The man stands up. He’s one of the Germans. Kurt Schiefer. He has served as Stromm’s top scientist for the last five years with no sign of slowing down. Schiefer rarely provides any practical information for immediate use, that’s not his job. His focus is on the extreme fringes of science. Schiefer obsesses with the strengths and weaknesses of the human body for military applications. Schiefer has published papers that include topics such as cryostasis for long space voyages and telepathy between twins for instantaneous communication across any distance.
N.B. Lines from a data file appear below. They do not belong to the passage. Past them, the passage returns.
-- ==== Sys2Proof/Laws/PerInstr.lean ====
section
/-!
SUPPORT. Laws/PerInstr.lean: one fact per constructor of `Instr`: the opcode map of 06 R132 in both directions.
-/

namespace Sys2Proof.Laws.Opcode

open Sys2Proof

/-- The format of the fields. -/
def fmt : Form → Fmt
  | .r _ => .r | .i _ => .i | .m _ => .m | .l _ => .l | .q _ => .q | .z _ => .z

/-- The instruction that a primary opcode and the fields of its format stand for. -/
def instruction (p : Nat) : Form → Option Instr
  | .r f => ofPrimaryR p f | .i f => ofPrimaryI p f | .m f => ofPrimaryM p f | .l f => ofPrimaryL p f | .q f => ofPrimaryQ p f
  | .z f => ofPrimaryZ p f

/-- A lesson instruction has a primary opcode of 8 bits, whose format by R132 is that of its fields, and the two stand for it; an
event of the device has neither. -/
def Statement (i : Instr) : Prop :=
  match i.parts with
  | some (p, f) => p < 256 ∧ fmtOf p = some (fmt f) ∧ instruction p f = some i
  | none => True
Unlike the other men here, Schiefer is a permanent guest at Stromm’s estate. No one can be sure if he stays voluntarily, or as a prisoner. The latter seems more likely. The reasons for Schiefer’s captivity are the topic of much lurid speculation.

Little is known about Schiefer, and there are many rumors about him. Most likely childish hearsay, but they persist. According to one rumor, Schiefer is a direct descendant of Josef Mengele, the “Angel of Death.” A notorious SS officer and doctor at the Auschwitz concentration camp during the Second World War.

There is a darker, even more bizarre rumor: Schiefer isn’t a descendant of Mengele. He is Mengele. The Nazi scientist conducted ghastly experiments on thousands of people, many of them children. If the story is to be believed, during one of these experiments Mengele discovered a way to indefinitely extend his lifespan. He shared it with no one. Maybe his records were lost, or he was forced to destroy them. Or maybe the Angel of Death preferred to keep the secret of immortality to himself.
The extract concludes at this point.